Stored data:
---
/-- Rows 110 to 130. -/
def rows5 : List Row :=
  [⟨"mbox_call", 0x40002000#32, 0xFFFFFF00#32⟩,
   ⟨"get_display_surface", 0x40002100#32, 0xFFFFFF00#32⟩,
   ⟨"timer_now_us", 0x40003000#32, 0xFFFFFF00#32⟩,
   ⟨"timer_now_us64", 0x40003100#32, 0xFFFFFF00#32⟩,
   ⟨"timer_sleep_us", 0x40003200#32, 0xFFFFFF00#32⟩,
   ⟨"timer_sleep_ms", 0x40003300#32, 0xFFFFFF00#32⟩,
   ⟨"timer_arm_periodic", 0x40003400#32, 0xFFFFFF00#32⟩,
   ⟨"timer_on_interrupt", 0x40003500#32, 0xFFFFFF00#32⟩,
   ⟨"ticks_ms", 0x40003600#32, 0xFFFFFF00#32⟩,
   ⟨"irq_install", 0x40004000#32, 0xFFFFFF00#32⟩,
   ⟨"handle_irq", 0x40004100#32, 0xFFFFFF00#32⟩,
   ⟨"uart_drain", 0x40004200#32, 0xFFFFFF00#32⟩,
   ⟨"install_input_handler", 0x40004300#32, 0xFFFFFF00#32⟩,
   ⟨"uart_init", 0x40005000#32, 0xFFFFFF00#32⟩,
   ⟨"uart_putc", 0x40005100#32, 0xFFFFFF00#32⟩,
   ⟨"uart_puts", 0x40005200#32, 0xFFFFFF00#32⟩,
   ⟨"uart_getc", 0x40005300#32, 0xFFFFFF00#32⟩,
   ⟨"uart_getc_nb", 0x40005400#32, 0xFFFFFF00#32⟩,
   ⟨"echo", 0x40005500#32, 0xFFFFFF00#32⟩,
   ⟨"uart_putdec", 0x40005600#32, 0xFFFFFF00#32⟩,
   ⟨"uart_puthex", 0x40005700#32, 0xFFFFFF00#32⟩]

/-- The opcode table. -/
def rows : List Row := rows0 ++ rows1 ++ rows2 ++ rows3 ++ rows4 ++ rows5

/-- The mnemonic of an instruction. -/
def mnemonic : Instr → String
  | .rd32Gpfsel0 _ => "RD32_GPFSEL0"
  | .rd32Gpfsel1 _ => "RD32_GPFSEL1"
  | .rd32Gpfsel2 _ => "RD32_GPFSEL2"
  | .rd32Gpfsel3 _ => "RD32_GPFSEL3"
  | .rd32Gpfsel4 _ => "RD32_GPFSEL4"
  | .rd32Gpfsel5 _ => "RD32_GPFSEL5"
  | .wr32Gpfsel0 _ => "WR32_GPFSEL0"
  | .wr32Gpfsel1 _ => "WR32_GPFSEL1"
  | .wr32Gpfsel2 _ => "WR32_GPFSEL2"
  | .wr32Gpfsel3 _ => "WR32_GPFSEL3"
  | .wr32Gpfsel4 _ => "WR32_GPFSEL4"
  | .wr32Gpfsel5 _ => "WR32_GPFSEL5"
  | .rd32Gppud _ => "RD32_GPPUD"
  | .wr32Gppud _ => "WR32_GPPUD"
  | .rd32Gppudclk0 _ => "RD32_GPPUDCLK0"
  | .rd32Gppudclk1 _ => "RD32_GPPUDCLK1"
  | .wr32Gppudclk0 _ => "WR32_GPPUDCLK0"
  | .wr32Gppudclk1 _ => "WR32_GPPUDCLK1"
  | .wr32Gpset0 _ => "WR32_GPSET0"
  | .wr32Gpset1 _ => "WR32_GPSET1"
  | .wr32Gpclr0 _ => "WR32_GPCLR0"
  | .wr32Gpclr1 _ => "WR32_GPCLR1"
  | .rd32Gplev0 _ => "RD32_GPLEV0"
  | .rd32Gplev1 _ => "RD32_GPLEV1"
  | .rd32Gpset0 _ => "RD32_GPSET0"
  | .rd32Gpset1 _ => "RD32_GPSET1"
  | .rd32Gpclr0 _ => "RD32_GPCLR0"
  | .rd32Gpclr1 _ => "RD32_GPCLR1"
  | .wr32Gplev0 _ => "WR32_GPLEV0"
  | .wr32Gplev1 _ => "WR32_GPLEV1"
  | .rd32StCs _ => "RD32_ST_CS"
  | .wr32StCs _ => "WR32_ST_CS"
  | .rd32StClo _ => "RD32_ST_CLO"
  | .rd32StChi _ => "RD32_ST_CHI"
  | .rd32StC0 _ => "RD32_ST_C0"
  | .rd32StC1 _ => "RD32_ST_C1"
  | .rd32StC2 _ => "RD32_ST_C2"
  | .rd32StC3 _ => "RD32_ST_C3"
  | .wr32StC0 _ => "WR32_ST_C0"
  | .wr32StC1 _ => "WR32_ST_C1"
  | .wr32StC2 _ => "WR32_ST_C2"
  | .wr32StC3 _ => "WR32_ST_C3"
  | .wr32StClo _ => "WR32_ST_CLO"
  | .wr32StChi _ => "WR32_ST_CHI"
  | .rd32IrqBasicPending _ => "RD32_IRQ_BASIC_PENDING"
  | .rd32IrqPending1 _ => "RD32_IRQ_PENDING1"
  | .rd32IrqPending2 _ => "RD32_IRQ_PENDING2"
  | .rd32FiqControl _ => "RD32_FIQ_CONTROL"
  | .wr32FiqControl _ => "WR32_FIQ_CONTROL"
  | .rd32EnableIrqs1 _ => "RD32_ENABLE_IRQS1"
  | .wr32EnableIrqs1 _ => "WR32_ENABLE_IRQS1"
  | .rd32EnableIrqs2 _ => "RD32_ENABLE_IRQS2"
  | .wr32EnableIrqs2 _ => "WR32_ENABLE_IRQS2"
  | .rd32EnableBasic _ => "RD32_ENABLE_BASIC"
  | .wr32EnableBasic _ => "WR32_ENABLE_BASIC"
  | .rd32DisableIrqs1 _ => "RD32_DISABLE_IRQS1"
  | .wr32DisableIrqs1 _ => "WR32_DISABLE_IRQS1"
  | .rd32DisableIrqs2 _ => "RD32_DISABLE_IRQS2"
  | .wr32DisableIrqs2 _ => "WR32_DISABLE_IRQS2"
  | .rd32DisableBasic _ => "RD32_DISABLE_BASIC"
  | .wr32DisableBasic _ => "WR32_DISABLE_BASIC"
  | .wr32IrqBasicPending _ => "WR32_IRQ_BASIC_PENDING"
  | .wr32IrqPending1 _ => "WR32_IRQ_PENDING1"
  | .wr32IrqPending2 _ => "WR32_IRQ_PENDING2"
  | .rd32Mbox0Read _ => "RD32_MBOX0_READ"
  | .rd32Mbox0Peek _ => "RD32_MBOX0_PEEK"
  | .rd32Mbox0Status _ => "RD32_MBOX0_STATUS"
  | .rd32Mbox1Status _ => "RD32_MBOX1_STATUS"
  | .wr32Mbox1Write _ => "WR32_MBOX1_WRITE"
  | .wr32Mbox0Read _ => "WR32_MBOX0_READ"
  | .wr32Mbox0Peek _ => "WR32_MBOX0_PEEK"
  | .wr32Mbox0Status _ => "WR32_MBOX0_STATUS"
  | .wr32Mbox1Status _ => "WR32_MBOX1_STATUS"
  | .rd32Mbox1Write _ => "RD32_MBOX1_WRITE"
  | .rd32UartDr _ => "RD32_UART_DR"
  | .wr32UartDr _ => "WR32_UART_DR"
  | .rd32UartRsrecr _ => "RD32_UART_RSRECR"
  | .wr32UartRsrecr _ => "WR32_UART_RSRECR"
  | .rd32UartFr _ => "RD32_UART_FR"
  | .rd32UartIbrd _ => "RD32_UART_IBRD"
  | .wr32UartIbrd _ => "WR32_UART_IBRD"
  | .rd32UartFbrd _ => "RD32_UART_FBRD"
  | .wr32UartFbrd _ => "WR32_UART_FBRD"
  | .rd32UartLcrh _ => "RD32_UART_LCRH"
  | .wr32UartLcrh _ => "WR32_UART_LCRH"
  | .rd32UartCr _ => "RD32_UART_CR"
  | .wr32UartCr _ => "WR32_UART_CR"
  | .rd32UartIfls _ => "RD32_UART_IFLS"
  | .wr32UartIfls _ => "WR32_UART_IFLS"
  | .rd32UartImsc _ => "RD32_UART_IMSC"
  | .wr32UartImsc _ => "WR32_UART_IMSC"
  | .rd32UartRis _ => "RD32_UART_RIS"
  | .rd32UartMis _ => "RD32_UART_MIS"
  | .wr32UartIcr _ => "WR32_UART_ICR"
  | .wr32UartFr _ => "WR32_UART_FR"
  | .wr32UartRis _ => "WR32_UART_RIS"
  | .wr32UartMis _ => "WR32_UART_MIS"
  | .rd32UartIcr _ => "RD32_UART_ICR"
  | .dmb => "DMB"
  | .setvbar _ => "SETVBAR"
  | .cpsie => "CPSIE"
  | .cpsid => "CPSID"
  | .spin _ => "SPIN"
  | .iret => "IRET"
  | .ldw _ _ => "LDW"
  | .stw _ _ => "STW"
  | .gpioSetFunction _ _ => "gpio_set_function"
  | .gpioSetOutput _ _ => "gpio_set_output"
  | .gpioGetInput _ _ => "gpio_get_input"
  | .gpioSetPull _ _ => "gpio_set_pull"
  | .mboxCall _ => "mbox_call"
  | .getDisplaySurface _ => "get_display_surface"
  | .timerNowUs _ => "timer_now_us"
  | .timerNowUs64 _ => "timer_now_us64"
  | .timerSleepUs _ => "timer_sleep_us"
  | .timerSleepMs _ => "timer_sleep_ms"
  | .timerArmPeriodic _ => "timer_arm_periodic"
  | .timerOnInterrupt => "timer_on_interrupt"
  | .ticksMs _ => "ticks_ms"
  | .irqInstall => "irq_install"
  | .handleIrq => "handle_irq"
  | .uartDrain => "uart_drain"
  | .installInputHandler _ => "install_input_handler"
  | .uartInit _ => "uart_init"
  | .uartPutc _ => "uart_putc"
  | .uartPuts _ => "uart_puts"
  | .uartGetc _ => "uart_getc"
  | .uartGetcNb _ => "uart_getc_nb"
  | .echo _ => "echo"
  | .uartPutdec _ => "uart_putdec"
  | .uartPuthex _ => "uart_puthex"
---
Transcribe only, please, the lines from the first line of the records through the line with "an instruction. -/". Both of those lines are included.

/-- Rows 110 to 130. -/
def rows5 : List Row :=
  [⟨"mbox_call", 0x40002000#32, 0xFFFFFF00#32⟩,
   ⟨"get_display_surface", 0x40002100#32, 0xFFFFFF00#32⟩,
   ⟨"timer_now_us", 0x40003000#32, 0xFFFFFF00#32⟩,
   ⟨"timer_now_us64", 0x40003100#32, 0xFFFFFF00#32⟩,
   ⟨"timer_sleep_us", 0x40003200#32, 0xFFFFFF00#32⟩,
   ⟨"timer_sleep_ms", 0x40003300#32, 0xFFFFFF00#32⟩,
   ⟨"timer_arm_periodic", 0x40003400#32, 0xFFFFFF00#32⟩,
   ⟨"timer_on_interrupt", 0x40003500#32, 0xFFFFFF00#32⟩,
   ⟨"ticks_ms", 0x40003600#32, 0xFFFFFF00#32⟩,
   ⟨"irq_install", 0x40004000#32, 0xFFFFFF00#32⟩,
   ⟨"handle_irq", 0x40004100#32, 0xFFFFFF00#32⟩,
   ⟨"uart_drain", 0x40004200#32, 0xFFFFFF00#32⟩,
   ⟨"install_input_handler", 0x40004300#32, 0xFFFFFF00#32⟩,
   ⟨"uart_init", 0x40005000#32, 0xFFFFFF00#32⟩,
   ⟨"uart_putc", 0x40005100#32, 0xFFFFFF00#32⟩,
   ⟨"uart_puts", 0x40005200#32, 0xFFFFFF00#32⟩,
   ⟨"uart_getc", 0x40005300#32, 0xFFFFFF00#32⟩,
   ⟨"uart_getc_nb", 0x40005400#32, 0xFFFFFF00#32⟩,
   ⟨"echo", 0x40005500#32, 0xFFFFFF00#32⟩,
   ⟨"uart_putdec", 0x40005600#32, 0xFFFFFF00#32⟩,
   ⟨"uart_puthex", 0x40005700#32, 0xFFFFFF00#32⟩]

/-- The opcode table. -/
def rows : List Row := rows0 ++ rows1 ++ rows2 ++ rows3 ++ rows4 ++ rows5

/-- The mnemonic of an instruction. -/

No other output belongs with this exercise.